Exercise aim>
Print the lines that run from the line with "else if st.format.isSome then .formatting" to the line with "holds := st.index.map (·.holds)", keeping both end lines, exactly as they appear in the entries below, and nothing else.

Input>
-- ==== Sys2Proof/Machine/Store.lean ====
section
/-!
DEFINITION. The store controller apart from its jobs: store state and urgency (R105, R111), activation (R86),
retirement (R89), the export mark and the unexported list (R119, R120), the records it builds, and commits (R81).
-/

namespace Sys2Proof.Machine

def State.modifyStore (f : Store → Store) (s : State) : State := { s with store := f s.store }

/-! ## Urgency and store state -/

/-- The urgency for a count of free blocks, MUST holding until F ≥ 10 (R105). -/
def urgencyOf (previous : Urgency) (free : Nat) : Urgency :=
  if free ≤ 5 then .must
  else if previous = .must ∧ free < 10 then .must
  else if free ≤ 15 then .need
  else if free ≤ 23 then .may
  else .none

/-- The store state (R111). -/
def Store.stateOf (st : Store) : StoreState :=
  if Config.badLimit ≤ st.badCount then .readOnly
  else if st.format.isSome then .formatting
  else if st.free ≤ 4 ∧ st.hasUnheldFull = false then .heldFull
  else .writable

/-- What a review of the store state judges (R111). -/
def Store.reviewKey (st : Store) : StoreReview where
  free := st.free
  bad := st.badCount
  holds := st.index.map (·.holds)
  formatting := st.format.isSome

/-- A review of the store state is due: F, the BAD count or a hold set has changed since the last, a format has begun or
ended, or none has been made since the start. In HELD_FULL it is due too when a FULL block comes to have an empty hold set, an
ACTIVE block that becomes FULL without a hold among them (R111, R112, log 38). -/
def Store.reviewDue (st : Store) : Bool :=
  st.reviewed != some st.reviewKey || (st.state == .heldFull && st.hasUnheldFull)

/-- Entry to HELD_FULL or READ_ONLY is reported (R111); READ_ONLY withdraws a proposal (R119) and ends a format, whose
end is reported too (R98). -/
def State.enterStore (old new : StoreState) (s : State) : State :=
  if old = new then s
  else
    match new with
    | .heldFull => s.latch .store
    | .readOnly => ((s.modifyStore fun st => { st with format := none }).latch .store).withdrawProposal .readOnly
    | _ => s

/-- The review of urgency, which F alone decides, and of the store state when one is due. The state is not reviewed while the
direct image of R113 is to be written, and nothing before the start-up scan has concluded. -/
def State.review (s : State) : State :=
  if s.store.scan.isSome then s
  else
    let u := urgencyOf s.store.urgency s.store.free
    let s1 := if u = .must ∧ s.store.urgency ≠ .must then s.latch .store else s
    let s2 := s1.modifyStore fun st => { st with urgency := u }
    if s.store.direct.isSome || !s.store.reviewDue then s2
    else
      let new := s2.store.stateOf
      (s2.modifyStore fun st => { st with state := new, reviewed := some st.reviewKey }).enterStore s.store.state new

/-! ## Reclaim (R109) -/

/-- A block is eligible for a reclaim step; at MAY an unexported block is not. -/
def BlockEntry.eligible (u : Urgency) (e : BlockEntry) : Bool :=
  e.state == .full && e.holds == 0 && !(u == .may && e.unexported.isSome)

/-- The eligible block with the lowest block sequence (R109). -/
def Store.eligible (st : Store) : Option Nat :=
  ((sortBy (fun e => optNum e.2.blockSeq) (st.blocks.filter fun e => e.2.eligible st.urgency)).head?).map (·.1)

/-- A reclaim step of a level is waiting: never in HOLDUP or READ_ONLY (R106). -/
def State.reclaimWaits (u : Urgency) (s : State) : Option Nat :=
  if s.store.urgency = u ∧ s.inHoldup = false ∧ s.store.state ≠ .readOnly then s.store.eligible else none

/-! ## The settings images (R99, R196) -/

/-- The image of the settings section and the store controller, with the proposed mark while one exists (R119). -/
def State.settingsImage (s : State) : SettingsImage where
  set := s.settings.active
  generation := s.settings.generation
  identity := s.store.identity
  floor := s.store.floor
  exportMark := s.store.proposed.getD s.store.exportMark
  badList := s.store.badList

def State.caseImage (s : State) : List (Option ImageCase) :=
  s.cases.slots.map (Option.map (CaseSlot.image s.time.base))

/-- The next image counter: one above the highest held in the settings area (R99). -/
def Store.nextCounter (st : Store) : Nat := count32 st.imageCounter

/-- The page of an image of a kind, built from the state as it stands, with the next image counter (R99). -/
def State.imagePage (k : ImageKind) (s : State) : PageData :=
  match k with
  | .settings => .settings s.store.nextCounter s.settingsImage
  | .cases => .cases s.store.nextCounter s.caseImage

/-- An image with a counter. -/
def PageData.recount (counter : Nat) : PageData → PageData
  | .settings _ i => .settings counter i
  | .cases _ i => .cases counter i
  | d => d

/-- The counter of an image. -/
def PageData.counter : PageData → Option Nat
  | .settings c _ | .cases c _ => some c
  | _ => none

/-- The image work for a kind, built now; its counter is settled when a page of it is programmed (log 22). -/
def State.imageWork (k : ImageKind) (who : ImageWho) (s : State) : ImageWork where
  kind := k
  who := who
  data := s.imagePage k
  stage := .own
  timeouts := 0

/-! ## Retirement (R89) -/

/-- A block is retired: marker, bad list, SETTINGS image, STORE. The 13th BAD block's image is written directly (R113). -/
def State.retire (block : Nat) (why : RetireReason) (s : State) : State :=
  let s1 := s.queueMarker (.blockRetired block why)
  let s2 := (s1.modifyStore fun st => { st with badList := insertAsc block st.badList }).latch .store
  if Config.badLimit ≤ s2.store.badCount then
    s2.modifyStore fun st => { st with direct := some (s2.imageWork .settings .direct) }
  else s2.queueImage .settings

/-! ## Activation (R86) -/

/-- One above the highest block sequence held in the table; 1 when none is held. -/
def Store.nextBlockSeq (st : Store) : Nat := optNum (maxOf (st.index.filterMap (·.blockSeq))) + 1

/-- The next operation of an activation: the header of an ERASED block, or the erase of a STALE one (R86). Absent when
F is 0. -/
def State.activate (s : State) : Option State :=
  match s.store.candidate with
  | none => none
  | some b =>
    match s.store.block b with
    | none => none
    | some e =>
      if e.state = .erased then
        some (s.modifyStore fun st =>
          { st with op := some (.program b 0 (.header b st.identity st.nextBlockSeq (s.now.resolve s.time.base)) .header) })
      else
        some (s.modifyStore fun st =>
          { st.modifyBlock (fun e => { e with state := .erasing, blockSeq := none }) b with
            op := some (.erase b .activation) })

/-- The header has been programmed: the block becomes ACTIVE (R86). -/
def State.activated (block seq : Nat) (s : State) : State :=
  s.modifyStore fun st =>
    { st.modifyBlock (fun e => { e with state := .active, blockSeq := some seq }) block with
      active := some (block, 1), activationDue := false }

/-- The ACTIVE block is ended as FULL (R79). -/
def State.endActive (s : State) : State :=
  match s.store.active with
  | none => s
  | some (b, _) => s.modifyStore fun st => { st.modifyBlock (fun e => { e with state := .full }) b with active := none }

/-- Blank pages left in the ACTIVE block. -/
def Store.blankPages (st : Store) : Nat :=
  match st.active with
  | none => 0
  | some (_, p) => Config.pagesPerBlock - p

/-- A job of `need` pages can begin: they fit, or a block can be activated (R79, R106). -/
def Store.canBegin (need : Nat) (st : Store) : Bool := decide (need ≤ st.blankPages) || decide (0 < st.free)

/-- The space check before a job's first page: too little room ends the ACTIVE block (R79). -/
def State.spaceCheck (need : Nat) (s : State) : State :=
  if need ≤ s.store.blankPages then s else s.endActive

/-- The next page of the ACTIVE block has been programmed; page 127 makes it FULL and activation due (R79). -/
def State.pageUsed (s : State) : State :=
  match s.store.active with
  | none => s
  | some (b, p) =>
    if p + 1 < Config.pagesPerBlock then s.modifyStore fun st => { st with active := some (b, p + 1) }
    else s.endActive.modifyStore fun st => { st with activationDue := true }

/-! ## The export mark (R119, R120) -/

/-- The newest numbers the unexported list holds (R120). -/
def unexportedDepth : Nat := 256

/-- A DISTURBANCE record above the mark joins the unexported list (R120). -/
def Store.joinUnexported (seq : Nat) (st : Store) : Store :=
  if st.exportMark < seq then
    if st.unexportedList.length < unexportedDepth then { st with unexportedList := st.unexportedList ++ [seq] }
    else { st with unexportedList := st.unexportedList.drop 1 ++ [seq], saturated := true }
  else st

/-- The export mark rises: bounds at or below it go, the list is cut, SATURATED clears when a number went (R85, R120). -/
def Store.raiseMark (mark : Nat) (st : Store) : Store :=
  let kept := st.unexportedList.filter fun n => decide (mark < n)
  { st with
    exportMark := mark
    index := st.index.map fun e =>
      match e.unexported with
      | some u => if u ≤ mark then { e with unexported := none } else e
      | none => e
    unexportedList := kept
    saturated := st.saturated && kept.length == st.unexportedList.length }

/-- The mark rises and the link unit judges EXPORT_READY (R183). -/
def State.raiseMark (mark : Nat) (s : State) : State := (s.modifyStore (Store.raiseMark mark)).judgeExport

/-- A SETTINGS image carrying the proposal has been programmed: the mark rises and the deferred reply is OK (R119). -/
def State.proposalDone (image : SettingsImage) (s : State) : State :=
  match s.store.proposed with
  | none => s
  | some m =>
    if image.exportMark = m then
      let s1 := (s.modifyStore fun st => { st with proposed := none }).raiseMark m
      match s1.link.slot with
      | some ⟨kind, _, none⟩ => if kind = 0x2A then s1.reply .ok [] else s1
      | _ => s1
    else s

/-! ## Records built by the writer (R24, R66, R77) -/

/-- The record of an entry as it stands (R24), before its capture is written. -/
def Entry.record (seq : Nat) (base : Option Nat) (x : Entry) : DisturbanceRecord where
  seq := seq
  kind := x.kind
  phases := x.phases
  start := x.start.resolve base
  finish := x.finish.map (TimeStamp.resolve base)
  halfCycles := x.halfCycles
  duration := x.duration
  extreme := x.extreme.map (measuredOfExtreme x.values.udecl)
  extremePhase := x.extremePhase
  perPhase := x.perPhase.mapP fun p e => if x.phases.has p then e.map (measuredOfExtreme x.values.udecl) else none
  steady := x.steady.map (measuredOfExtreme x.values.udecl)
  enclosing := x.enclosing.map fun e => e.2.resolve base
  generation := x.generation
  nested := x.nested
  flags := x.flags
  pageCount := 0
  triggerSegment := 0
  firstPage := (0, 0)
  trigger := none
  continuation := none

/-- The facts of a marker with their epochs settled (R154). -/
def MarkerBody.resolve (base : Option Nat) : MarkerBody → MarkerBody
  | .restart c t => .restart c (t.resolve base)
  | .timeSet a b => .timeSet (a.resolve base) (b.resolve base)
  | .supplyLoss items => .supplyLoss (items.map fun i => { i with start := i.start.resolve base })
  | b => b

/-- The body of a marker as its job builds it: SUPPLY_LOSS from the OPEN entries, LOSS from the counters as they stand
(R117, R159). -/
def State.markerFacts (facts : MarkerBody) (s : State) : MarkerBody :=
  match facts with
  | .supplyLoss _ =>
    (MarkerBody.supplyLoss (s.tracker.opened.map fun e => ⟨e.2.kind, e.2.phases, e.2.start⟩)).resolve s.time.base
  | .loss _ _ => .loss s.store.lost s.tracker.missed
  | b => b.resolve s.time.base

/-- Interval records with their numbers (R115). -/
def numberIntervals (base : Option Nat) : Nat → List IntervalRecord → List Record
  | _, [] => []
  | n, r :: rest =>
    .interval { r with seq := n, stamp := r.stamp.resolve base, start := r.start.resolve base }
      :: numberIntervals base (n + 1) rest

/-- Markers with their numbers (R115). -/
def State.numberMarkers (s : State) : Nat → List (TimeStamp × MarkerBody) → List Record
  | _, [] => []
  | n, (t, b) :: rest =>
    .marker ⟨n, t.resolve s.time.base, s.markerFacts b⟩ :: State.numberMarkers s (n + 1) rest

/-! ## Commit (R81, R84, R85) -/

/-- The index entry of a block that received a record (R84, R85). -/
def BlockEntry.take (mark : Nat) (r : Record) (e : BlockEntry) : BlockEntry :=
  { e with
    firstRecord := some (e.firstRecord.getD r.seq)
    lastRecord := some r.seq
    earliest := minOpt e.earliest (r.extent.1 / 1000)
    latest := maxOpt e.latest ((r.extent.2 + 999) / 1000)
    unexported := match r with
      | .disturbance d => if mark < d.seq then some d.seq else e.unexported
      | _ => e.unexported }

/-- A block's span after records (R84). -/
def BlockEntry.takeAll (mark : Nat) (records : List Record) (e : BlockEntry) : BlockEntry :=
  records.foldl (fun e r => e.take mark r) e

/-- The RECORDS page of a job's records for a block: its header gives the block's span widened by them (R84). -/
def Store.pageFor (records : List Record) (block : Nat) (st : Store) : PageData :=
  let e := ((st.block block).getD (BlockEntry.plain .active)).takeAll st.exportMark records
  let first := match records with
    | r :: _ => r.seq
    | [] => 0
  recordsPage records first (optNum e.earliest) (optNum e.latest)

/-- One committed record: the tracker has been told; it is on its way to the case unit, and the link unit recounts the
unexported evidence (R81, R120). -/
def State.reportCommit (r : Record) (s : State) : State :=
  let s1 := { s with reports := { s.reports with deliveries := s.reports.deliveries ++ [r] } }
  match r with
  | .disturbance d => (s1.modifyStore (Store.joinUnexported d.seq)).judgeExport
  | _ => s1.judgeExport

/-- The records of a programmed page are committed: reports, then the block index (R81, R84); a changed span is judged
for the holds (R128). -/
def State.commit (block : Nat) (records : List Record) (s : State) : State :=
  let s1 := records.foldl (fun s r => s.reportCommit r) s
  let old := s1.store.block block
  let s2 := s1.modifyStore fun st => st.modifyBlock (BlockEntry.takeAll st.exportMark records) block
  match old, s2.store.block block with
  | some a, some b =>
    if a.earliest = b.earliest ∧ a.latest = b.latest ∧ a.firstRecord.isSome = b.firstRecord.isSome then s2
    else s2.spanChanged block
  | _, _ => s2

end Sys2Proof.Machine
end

Final answer>
  else if st.format.isSome then .formatting
  else if st.free ≤ 4 ∧ st.hasUnheldFull = false then .heldFull
  else .writable

/-- What a review of the store state judges (R111). -/
def Store.reviewKey (st : Store) : StoreReview where
  free := st.free
  bad := st.badCount
  holds := st.index.map (·.holds)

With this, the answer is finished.